- _Work item_:
Reproduce exactly, from the data that follows, the line with "theorem seamArrival_completes (s", the line with "island (R116) -/", and every line that lies between them.

- _Supplied records_:

"""

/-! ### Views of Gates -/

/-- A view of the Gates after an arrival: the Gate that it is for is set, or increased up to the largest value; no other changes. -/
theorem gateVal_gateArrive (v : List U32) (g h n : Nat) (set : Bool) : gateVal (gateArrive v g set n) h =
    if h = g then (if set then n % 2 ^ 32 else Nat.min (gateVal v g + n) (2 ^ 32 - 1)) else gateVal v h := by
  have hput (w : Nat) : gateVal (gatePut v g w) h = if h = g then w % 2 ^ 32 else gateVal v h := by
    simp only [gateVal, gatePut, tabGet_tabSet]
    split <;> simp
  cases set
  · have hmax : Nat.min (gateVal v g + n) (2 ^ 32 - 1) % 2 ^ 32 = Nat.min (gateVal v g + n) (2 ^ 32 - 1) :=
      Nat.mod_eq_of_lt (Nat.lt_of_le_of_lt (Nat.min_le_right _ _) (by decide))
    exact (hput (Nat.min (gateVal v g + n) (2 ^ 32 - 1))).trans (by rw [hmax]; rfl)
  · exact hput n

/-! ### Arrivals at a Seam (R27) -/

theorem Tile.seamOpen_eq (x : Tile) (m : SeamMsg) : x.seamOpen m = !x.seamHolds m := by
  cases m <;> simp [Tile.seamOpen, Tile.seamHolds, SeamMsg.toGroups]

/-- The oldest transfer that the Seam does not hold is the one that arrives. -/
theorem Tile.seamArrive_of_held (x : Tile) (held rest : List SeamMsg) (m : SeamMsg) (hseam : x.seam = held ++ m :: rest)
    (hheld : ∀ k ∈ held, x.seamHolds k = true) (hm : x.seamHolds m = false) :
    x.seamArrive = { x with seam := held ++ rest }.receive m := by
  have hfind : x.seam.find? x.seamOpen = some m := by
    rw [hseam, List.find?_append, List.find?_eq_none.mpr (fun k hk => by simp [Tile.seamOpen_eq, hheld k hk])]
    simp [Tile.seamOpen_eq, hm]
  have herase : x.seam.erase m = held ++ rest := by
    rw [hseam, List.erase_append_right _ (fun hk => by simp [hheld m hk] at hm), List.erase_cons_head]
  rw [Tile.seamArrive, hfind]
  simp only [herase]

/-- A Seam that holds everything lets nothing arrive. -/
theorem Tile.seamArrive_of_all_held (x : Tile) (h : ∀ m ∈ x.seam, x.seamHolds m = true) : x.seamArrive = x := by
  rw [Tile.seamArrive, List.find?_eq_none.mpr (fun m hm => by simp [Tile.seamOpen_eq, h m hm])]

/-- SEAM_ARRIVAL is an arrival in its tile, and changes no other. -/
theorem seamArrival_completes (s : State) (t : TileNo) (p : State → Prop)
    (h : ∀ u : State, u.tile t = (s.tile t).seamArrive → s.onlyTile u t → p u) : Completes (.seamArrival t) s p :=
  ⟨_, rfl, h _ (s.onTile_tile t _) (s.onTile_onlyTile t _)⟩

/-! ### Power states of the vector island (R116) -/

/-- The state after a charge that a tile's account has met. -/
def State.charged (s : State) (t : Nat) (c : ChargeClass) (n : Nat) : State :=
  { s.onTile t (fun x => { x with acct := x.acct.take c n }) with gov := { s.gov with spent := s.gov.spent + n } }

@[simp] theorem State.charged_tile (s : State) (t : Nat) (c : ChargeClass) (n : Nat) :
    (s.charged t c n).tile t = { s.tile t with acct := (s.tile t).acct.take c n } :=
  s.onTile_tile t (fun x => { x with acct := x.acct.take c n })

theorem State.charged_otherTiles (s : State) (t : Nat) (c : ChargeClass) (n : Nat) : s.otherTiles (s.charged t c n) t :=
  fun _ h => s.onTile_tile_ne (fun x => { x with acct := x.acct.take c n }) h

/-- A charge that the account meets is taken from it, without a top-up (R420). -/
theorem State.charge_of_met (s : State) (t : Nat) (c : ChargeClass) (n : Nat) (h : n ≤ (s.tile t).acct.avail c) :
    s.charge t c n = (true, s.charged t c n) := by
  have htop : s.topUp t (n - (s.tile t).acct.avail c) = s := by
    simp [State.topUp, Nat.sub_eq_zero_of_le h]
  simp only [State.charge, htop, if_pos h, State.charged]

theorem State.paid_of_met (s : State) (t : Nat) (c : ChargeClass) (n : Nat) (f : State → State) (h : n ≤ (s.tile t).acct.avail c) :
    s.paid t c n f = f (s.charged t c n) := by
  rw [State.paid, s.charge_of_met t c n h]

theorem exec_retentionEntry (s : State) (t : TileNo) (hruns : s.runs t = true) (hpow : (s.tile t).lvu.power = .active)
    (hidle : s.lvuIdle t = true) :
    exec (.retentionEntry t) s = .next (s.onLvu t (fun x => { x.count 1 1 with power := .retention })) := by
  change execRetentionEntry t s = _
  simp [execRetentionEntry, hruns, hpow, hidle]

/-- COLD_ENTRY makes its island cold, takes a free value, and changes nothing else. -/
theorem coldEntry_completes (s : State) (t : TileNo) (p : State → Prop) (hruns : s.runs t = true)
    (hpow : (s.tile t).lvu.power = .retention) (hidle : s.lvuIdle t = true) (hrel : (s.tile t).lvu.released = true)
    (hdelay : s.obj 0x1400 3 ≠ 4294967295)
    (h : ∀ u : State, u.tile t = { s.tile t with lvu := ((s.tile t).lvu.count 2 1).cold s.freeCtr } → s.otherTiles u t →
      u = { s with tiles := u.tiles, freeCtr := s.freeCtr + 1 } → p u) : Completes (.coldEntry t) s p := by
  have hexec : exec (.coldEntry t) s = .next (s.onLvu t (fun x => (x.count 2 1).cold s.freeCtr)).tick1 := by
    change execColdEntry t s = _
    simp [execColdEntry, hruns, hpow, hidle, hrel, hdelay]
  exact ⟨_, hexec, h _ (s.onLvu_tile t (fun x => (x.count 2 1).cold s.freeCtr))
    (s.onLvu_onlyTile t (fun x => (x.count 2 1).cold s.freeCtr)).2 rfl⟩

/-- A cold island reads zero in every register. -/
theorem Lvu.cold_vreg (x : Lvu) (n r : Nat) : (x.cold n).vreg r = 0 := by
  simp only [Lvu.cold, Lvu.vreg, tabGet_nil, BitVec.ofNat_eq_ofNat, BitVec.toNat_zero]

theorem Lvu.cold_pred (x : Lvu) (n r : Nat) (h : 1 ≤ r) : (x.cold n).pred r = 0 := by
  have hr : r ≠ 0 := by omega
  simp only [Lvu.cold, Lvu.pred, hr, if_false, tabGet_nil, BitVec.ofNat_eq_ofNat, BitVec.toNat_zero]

"""

- _Task response_:
theorem seamArrival_completes (s : State) (t : TileNo) (p : State → Prop)
    (h : ∀ u : State, u.tile t = (s.tile t).seamArrive → s.onlyTile u t → p u) : Completes (.seamArrival t) s p :=
  ⟨_, rfl, h _ (s.onTile_tile t _) (s.onTile_onlyTile t _)⟩

/-! ### Power states of the vector island (R116) -/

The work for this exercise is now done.